Dataset entries
▶

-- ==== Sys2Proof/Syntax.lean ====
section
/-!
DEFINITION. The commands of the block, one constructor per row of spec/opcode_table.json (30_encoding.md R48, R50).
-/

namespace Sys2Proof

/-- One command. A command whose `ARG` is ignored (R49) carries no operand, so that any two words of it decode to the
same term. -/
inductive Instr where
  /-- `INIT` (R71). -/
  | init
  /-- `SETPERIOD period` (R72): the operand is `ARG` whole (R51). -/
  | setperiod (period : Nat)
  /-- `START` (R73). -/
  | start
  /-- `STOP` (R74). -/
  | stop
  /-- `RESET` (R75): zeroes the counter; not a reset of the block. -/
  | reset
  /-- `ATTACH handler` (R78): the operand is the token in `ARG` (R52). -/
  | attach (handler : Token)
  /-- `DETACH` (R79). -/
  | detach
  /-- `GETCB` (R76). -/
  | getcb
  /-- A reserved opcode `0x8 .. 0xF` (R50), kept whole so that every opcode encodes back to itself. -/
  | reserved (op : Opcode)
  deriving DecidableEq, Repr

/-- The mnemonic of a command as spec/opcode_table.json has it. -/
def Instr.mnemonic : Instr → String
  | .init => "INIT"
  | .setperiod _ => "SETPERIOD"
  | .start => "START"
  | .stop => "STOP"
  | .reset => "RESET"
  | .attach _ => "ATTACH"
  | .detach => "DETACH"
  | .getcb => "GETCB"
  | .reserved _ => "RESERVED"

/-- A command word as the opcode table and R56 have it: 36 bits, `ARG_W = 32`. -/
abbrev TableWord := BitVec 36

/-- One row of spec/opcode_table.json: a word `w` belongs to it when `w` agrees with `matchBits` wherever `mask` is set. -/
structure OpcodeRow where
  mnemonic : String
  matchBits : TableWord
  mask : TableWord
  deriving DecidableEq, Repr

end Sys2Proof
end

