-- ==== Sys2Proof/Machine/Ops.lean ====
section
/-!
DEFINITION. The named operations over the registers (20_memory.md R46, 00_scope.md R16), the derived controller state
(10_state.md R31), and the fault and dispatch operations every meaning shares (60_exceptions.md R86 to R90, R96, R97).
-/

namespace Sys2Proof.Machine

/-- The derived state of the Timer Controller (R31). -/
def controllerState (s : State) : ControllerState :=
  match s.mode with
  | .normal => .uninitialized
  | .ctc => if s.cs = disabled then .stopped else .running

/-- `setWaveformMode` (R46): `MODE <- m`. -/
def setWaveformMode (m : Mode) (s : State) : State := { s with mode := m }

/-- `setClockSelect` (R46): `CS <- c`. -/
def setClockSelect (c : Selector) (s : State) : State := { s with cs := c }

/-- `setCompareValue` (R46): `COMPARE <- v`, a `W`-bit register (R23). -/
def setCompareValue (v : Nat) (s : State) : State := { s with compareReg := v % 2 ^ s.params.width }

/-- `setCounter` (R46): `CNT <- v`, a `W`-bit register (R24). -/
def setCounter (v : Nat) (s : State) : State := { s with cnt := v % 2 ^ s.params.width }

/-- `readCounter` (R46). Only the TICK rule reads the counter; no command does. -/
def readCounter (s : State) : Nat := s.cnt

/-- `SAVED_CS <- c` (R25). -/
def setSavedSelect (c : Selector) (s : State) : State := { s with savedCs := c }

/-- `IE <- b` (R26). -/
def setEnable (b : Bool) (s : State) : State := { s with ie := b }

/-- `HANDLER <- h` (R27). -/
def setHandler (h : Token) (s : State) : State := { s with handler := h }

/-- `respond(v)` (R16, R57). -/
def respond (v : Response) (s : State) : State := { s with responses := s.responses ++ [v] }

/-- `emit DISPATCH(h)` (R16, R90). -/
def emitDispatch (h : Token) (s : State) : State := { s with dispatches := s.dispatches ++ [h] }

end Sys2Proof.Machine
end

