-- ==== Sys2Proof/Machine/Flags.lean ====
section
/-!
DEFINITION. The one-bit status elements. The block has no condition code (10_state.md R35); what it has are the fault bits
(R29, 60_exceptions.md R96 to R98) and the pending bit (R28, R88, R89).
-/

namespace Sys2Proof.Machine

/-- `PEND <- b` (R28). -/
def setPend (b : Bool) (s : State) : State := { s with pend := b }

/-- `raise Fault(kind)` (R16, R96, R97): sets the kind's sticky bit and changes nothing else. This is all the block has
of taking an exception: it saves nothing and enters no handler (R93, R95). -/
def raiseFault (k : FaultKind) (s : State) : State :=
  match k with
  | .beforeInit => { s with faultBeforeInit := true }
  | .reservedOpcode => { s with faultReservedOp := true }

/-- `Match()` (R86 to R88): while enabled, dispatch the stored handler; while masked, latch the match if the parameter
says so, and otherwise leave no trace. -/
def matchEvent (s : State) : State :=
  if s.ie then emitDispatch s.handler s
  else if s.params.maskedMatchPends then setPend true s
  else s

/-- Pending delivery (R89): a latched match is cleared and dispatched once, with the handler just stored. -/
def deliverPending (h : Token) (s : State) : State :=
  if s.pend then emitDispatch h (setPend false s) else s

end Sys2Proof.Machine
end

◀

## EXERCISE OBJECTIVE
For the string "true", count the lines of the entries above that include it; answer with the number only.

## EXPECTED ANSWER
3